• Task directions: Reproduce the entries from their first line up to and including the line with "A short word is". Leave out everything after it.

• Study material:
-- ==== Sys2Proof/Decode.lean ====
section
/-! DEFINITION. The decoder (03 R70-R88), total on any words, and after it the encoder, written from the same tables.
A short word is cut into five fields: major [31:26], d [25:21], a [20:16], b [15:11] and f [10:0] (03 Table 3-1);
imm16 and offset16 are b and f together, offset26 is d, a, b and f together. -/
namespace Sys2Proof

/-! ### Codes of the small types -/

/-- The code of a value (01 Table 1-5). -/
def EW.code : EW → Nat
  | .e8 => 0
  | .e16 => 1
  | .e32 => 2
  | .e64 => 3
  | .e4 => 4

/-- The value of a code; the other codes are unassigned (01 Table 1-5). -/
def EW.ofCode : Nat → Option EW
  | 0 => some .e8
  | 1 => some .e16
  | 2 => some .e32
  | 3 => some .e64
  | 4 => some .e4
  | _ => none

/-- The code of a value (01 Table 1-5). -/
def Space.code : Space → Nat
  | .loc => 0
  | .peer => 1
  | .glb => 2
  | .host => 3

/-- The value of a code; the other codes are unassigned (01 Table 1-5). -/
def Space.ofCode : Nat → Option Space
  | 0 => some .loc
  | 1 => some .peer
  | 2 => some .glb
  | 3 => some .host
  | _ => none

/-- The code of a value (03 R83). -/
def Scope.code : Scope → Nat
  | .hart => 0
  | .spire => 1
  | .cupola => 2
  | .die => 3
  | .package => 4
  | .system => 5

/-- The value of a code; the other codes are unassigned (03 R83). -/
def Scope.ofCode : Nat → Option Scope
  | 0 => some .hart
  | 1 => some .spire
  | 2 => some .cupola
  | 3 => some .die
  | 4 => some .package
  | 5 => some .system
  | _ => none

/-- The code of a value (03 R85). -/
def IWidth.code : IWidth → Nat
  | .w8 => 0
  | .w16 => 1
  | .w32 => 2
  | .w64 => 3

/-- The value of a code; the other codes are unassigned (03 R85). -/
def IWidth.ofCode : Nat → Option IWidth
  | 0 => some .w8
  | 1 => some .w16
  | 2 => some .w32
  | 3 => some .w64
  | _ => none

/-- The code of a value (03 Table 3-5). -/
def SFmt.code : SFmt → Nat
  | .fp32 => 0
  | .fp64 => 1

/-- The value of a code; the other codes are unassigned (03 Table 3-5). -/
def SFmt.ofCode : Nat → Option SFmt
  | 0 => some .fp32
  | 1 => some .fp64
  | _ => none

/-- The code of a value (03 Table 3-5). -/
def FFmt.code : FFmt → Nat
  | .fp64 => 0
  | .fp32 => 1
  | .fp16 => 2
  | .bf16 => 3

/-- The value of a code; the other codes are unassigned (03 Table 3-5). -/
def FFmt.ofCode : Nat → Option FFmt
  | 0 => some .fp64
  | 1 => some .fp32
  | 2 => some .fp16
  | 3 => some .bf16
  | _ => none

/-- The code of a value (03 R85). -/
def F8Fmt.code : F8Fmt → Nat
  | .e4m3 => 0
  | .e5m2 => 1

/-- The value of a code; the other codes are unassigned (03 R85). -/
def F8Fmt.ofCode : Nat → Option F8Fmt
  | 0 => some .e4m3
  | 1 => some .e5m2
  | _ => none

/-- The code of a value (03 R85). -/
def CFmt.code : CFmt → Nat
  | .cbf16 => 0
  | .cfp32 => 1

/-- The value of a code; the other codes are unassigned (03 R85). -/
def CFmt.ofCode : Nat → Option CFmt
  | 0 => some .cbf16
  | 1 => some .cfp32
  | _ => none

/-- The code of a value (03 Table 3-11). -/
def Format.code : Format → Nat
  | .i8 => 0
  | .i16 => 1
  | .i32 => 2
  | .i64 => 3
  | .ui8 => 4
  | .ui16 => 5
  | .ui32 => 6
  | .ui64 => 7
  | .fp64 => 8
  | .fp32 => 9
  | .fp16 => 10
  | .bf16 => 11
  | .e4m3 => 12
  | .e5m2 => 13
  | .e3m2 => 14
  | .e2m3 => 15
  | .e2m1 => 16
  | .mxe4m3 => 17
  | .mxe5m2 => 18
  | .mxe3m2 => 19
  | .mxe2m3 => 20
  | .mxe2m1 => 21
  | .mxint8 => 22
  | .cbf16 => 23
  | .cfp32 => 24
  | .rxbf => 25
  | .xbf => 26
  | .m32 => 27
  | .m64 => 28

/-- The value of a code; the other codes are unassigned (03 Table 3-11). -/
def Format.ofCode : Nat → Option Format
  | 0 => some .i8
  | 1 => some .i16
  | 2 => some .i32
  | 3 => some .i64
  | 4 => some .ui8
  | 5 => some .ui16
  | 6 => some .ui32
  | 7 => some .ui64
  | 8 => some .fp64
  | 9 => some .fp32
  | 10 => some .fp16
  | 11 => some .bf16
  | 12 => some .e4m3
  | 13 => some .e5m2
  | 14 => some .e3m2
  | 15 => some .e2m3
  | 16 => some .e2m1
  | 17 => some .mxe4m3
  | 18 => some .mxe5m2
  | 19 => some .mxe3m2
  | 20 => some .mxe2m3
  | 21 => some .mxe2m1
  | 22 => some .mxint8
  | 23 => some .cbf16
  | 24 => some .cfp32
  | 25 => some .rxbf
  | 26 => some .xbf
  | 27 => some .m32
  | 28 => some .m64
  | _ => none

/-- The code of a value (03 R84). -/
def AtomOp.code : AtomOp → Nat
  | .add => 0
  | .and => 1
  | .or => 2
  | .xor => 3
  | .min => 4
  | .max => 5
  | .minu => 6
  | .maxu => 7
  | .swap => 8
  | .cas => 9
  | .fmin => 10
  | .fmax => 11

/-- The value of a code; the other codes are unassigned (03 R84). -/
def AtomOp.ofCode : Nat → Option AtomOp
  | 0 => some .add
  | 1 => some .and
  | 2 => some .or
  | 3 => some .xor
  | 4 => some .min
  | 5 => some .max
  | 6 => some .minu
  | 7 => some .maxu
  | 8 => some .swap
  | 9 => some .cas
  | 10 => some .fmin
  | 11 => some .fmax
  | _ => none

/-- The code of a value (03 Table 3-12). -/
def RedGroup.code : RedGroup → Nat
  | .i8 => 0
  | .i16 => 1
  | .i32 => 2
  | .i64 => 3
  | .fp64 => 4
  | .fp32 => 5
  | .fp16 => 6
  | .bf16 => 7

/-- The value of a code; the other codes are unassigned (03 Table 3-12). -/
def RedGroup.ofCode : Nat → Option RedGroup
  | 0 => some .i8
  | 1 => some .i16
  | 2 => some .i32
  | 3 => some .i64
  | 4 => some .fp64
  | 5 => some .fp32
  | 6 => some .fp16
  | 7 => some .bf16
  | _ => none

/-- The code of a value (03 Table 3-12). -/
def BflyT.code : BflyT → Nat
  | .cbf16 => 0
  | .cfp32 => 1
  | .xbf => 2
  | .rxbf => 3

/-- The value of a code; the other codes are unassigned (03 Table 3-12). -/
def BflyT.ofCode : Nat → Option BflyT
  | 0 => some .cbf16
  | 1 => some .cfp32
  | 2 => some .xbf
  | 3 => some .rxbf
  | _ => none

/-- The code of a value (03 Table 3-12). -/
def MWidth.code : MWidth → Nat
  | .m32 => 0
  | .m64 => 1

/-- The value of a code; the other codes are unassigned (03 Table 3-12). -/
def MWidth.ofCode : Nat → Option MWidth
  | 0 => some .m32
  | 1 => some .m64
  | _ => none

/-- The code of a value (03 Table 3-12). -/
def OpaT.code : OpaT → Nat
  | .bf16 => 0
  | .fp16 => 1
  | .e4m3 => 2
  | .e5m2 => 3
  | .i8 => 4
  | .e2m1 => 5

/-- The value of a code; the other codes are unassigned (03 Table 3-12). -/
def OpaT.ofCode : Nat → Option OpaT
  | 0 => some .bf16
  | 1 => some .fp16
  | 2 => some .e4m3
  | 3 => some .e5m2
  | 4 => some .i8
  | 5 => some .e2m1
  | _ => none

/-- The code of a value (09 R212). -/
def CopyForm.code : CopyForm → Nat
  | .linear => 0
  | .twoD => 1
  | .transpose => 2

/-- The value of a code; the other codes are unassigned (09 R212). -/
def CopyForm.ofCode : Nat → Option CopyForm
  | 0 => some .linear
  | 1 => some .twoD
  | 2 => some .transpose
  | _ => none

/-- The code of a value (09 R213). -/
def CollKind.code : CollKind → Nat
  | .allReduce => 0
  | .reduce => 1
  | .broadcast => 2
  | .allGather => 3
  | .reduceScatter => 4

/-- The value of a code; the other codes are unassigned (09 R213). -/
def CollKind.ofCode : Nat → Option CollKind
  | 0 => some .allReduce
  | 1 => some .reduce
  | 2 => some .broadcast
  | 3 => some .allGather
  | 4 => some .reduceScatter
  | _ => none

/-- The code of a value (09 R213). -/
def CollOp.code : CollOp → Nat
  | .add => 0
  | .max => 1
  | .min => 2
  | .xor => 3
  | .exactAdd => 4

/-- The value of a code; the other codes are unassigned (09 R213). -/
def CollOp.ofCode : Nat → Option CollOp
  | 0 => some .add
  | 1 => some .max
  | 2 => some .min
  | 3 => some .xor
  | 4 => some .exactAdd
  | _ => none

/-- The code of a value (03 Table 3-11). -/
def MxFmt.code : MxFmt → Nat
  | .e4m3 => 17
  | .e5m2 => 18
  | .e3m2 => 19
  | .e2m3 => 20
  | .e2m1 => 21
  | .int8 => 22

/-- The value of a code; the other codes are unassigned (03 Table 3-11). -/
def MxFmt.ofCode : Nat → Option MxFmt
  | 17 => some .e4m3
  | 18 => some .e5m2
  | 19 => some .e3m2
  | 20 => some .e2m3
  | 21 => some .e2m1
  | 22 => some .int8
  | _ => none

/-- The code of a value (03 Table 3-12). -/
def MxSide.code : MxSide → Nat
  | .fp32 => 9
  | .fp16 => 10
  | .bf16 => 11

/-- The value of a code; the other codes are unassigned (03 Table 3-12). -/
def MxSide.ofCode : Nat → Option MxSide
  | 9 => some .fp32
  | 10 => some .fp16
  | 11 => some .bf16
  | _ => none

/-- The code of a value (03 Table 3-12). -/
def MchkSel.code : MchkSel → Nat
  | .p0 => 1
  | .p1 => 2
  | .pp => 3

/-- The value of a code; the other codes are unassigned (03 Table 3-12). -/
def MchkSel.ofCode : Nat → Option MchkSel
  | 1 => some .p0
  | 2 => some .p1
  | 3 => some .pp
  | _ => none

/-- The code of a value (03 Table 3-12). -/
def TwFmt.code : TwFmt → Nat
  | .cbf16 => 1
  | .cfp32 => 2
  | .xbf => 3
  | .m32 => 4
  | .m64 => 5

/-- The value of a code; the other codes are unassigned (03 Table 3-12). -/
def TwFmt.ofCode : Nat → Option TwFmt
  | 1 => some .cbf16
  | 2 => some .cfp32
  | 3 => some .xbf
  | 4 => some .m32
  | 5 => some .m64
  | _ => none

/-- The code of a value (08 R191). -/
def AepiOut.code : AepiOut → Nat
  | .i8 => 0
  | .i32 => 2
  | .fp32 => 9
  | .fp16 => 10
  | .bf16 => 11
  | .e4m3 => 12
  | .e5m2 => 13

/-- The value of a code; the other codes are unassigned (08 R191). -/
def AepiOut.ofCode : Nat → Option AepiOut
  | 0 => some .i8
  | 2 => some .i32
  | 9 => some .fp32
  | 10 => some .fp16
  | 11 => some .bf16
  | 12 => some .e4m3
  | 13 => some .e5m2
  | _ => none

/-- A flag bit as a field. -/
def bit (b : Bool) : Nat := if b then 1 else 0

/-- The five fields of a short word (03 Table 3-1). -/
structure Fields where
  major : Nat
  d : Nat
  a : Nat
  b : Nat
  f : Nat
  deriving DecidableEq, Repr

/-- The word of the fields. -/
def Fields.word (x : Fields) : Nat := x.major * 2 ^ 26 + x.d * 2 ^ 21 + x.a * 2 ^ 16 + x.b * 2 ^ 11 + x.f

/-- The fields of a word. -/
def Fields.ofWord (w : Nat) : Fields :=
  { major := w / 2 ^ 26 % 64, d := w / 2 ^ 21 % 32, a := w / 2 ^ 16 % 32, b := w / 2 ^ 11 % 32, f := w % 2 ^ 11 }

/-- The fields of a long-form prefix word (03 Table 3-2). -/
structure LongFields where
  lop : Nat
  pd : Nat
  pa : Nat
  pb : Nat
  psub : Nat
  w1 : Nat
  w2 : Nat
  w3 : Nat
  deriving DecidableEq, Repr

/-- The prefix word. -/
def LongFields.prefixWord (x : LongFields) : Nat :=
  63 * 2 ^ 26 + x.lop * 2 ^ 20 + x.pd * 2 ^ 15 + x.pa * 2 ^ 10 + x.pb * 2 ^ 5 + x.psub

/-- The fields of four words. -/
def LongFields.ofWords (w0 w1 w2 w3 : Nat) : LongFields :=
  { lop := w0 / 2 ^ 20 % 64, pd := w0 / 2 ^ 15 % 32, pa := w0 / 2 ^ 10 % 32, pb := w0 / 2 ^ 5 % 32, psub := w0 % 32,
    w1 := w1, w2 := w2, w3 := w3 }

/-- Field to register number. -/
def r5 (n : Nat) : Fin 32 := Fin.ofNat 32 n
/-- Field to mask or stream register number. -/
def r3 (n : Nat) : Fin 8 := Fin.ofNat 8 n
/-- Field to tile number. -/
def r2 (n : Nat) : Fin 4 := Fin.ofNat 4 n

/-- Some value when the condition holds (03 R78). -/
def need (c : Bool) (x : α) : Option α := if c then some x else none

/-- The b operand of forms vv, vs, vi (03 R73). -/
def bop3 (form b : Nat) : Option BOp3 :=
  match form with
  | 0 => some (.vv (r5 b))
  | 1 => some (.vs (r5 b))
  | 2 => some (.vi (BitVec.ofNat 5 b))
  | _ => none

/-- The b operand of forms vv and vs. -/
def bop2 (form b : Nat) : Option BOp2 :=
  match form with
  | 0 => some (.vv (r5 b))
  | 1 => some (.vs (r5 b))
  | _ => none

/-- The b operand of forms vs and vi (slides). -/
def bopS (form b : Nat) : Option BOpS :=
  match form with
  | 1 => some (.vs (r5 b))
  | 2 => some (.vi (BitVec.ofNat 5 b))
  | _ => none

/-- The b operand of forms vv and vi (butterflies). -/
def bopB (form b : Nat) : Option BOpB :=
  match form with
  | 0 => some (.vv (r5 b))
  | 2 => some (.vi (BitVec.ofNat 5 b))
  | _ => none

/-- Form and b field of an operand. -/
def BOp3.enc : BOp3 → Nat × Nat
  | .vv v => (0, v.val)
  | .vs s => (1, s.val)
  | .vi i => (2, i.toNat)
/-- Form and b field of an operand. -/
def BOp2.enc : BOp2 → Nat × Nat
  | .vv v => (0, v.val)
  | .vs s => (1, s.val)
/-- Form and b field of an operand. -/
def BOpS.enc : BOpS → Nat × Nat
  | .vs s => (1, s.val)
  | .vi i => (2, i.toNat)
/-- Form and b field of an operand. -/
def BOpB.enc : BOpB → Nat × Nat
  | .vv v => (0, v.val)
  | .vi i => (2, i.toNat)

/-! ### Majors 0x01 to 0x18 (03 Tables 3-6, 3-7, 3-8) -/

/-- Integer ALU. -/
def dec01 (d a b f : Nat) : Option Instr :=
  match f with
  | 0 => some (.add (r5 d) (r5 a) (r5 b))
  | 1 => some (.sub (r5 d) (r5 a) (r5 b))
  | 2 => some (.and (r5 d) (r5 a) (r5 b))
  | 3 => some (.or (r5 d) (r5 a) (r5 b))
  | 4 => some (.xor (r5 d) (r5 a) (r5 b))
  | 5 => some (.sll (r5 d) (r5 a) (r5 b))
  | 6 => some (.srl (r5 d) (r5 a) (r5 b))
  | 7 => some (.sra (r5 d) (r5 a) (r5 b))
  | 8 => some (.slt (r5 d) (r5 a) (r5 b))
  | 9 => some (.sltu (r5 d) (r5 a) (r5 b))
  | 10 => some (.seq (r5 d) (r5 a) (r5 b))
  | 11 => some (.min (r5 d) (r5 a) (r5 b))
  | 12 => some (.max (r5 d) (r5 a) (r5 b))
  | 13 => some (.minu (r5 d) (r5 a) (r5 b))
  | 14 => some (.maxu (r5 d) (r5 a) (r5 b))
  | 15 => need (b == 0) (.clz (r5 d) (r5 a))
  | 16 => need (b == 0) (.ctz (r5 d) (r5 a))
  | 17 => need (b == 0) (.popc (r5 d) (r5 a))
  | _ => none

/-- Multiply and divide. -/
def dec02 (d a b f : Nat) : Option Instr :=
  match f with
  | 0 => some (.mul (r5 d) (r5 a) (r5 b))
  | 1 => some (.mulh (r5 d) (r5 a) (r5 b))
  | 2 => some (.mulhu (r5 d) (r5 a) (r5 b))
  | 3 => some (.mulhsu (r5 d) (r5 a) (r5 b))
  | 4 => some (.div (r5 d) (r5 a) (r5 b))
  | 5 => some (.divu (r5 d) (r5 a) (r5 b))
  | 6 => some (.rem (r5 d) (r5 a) (r5 b))
  | 7 => some (.remu (r5 d) (r5 a) (r5 b))
  | _ => none

/-- Shifts by immediate: b and f[7:6] are 0. -/
def dec04 (d a b f : Nat) : Option Instr :=
  if b ≠ 0 ∨ f / 64 % 4 ≠ 0 then none else
  match f / 256 with
  | 0 => some (.slli (r5 d) (r5 a) (BitVec.ofNat 6 f))
  | 1 => some (.srli (r5 d) (r5 a) (BitVec.ofNat 6 f))
  | 2 => some (.srai (r5 d) (r5 a) (BitVec.ofNat 6 f))
  | _ => none

/-- Scalar loads: size code imm16[2:0], offset imm16[15:3] (03 R82). -/
def decLoad (glb : Bool) (d a b f : Nat) : Option Instr :=
  let off := BitVec.ofNat 13 ((b * 2 ^ 11 + f) / 8)
  match f % 8 with
  | 0 => some (.ldb glb (r5 d) (r5 a) off)
  | 1 => some (.ldh glb (r5 d) (r5 a) off)
  | 2 => some (.ldw glb (r5 d) (r5 a) off)
  | 3 => some (.ldd glb (r5 d) (r5 a) off)
  | 4 => some (.ldbu glb (r5 d) (r5 a) off)
  | 5 => some (.ldhu glb (r5 d) (r5 a) off)
  | 6 => some (.ldwu glb (r5 d) (r5 a) off)
  | _ => none

/-- Scalar stores: size code imm16[2:0], offset imm16[15:3] (03 R82). -/
def decStore (glb : Bool) (d a b f : Nat) : Option Instr :=
  let off := BitVec.ofNat 13 ((b * 2 ^ 11 + f) / 8)
  match f % 8 with
  | 0 => some (.stb glb (r5 d) (r5 a) off)
  | 1 => some (.sth glb (r5 d) (r5 a) off)
  | 2 => some (.stw glb (r5 d) (r5 a) off)
  | 3 => some (.std glb (r5 d) (r5 a) off)
  | _ => none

• Solution to the problem:
-- ==== Sys2Proof/Decode.lean ====
section
/-! DEFINITION. The decoder (03 R70-R88), total on any words, and after it the encoder, written from the same tables.
A short word is cut into five fields: major [31:26], d [25:21], a [20:16], b [15:11] and f [10:0] (03 Table 3-1);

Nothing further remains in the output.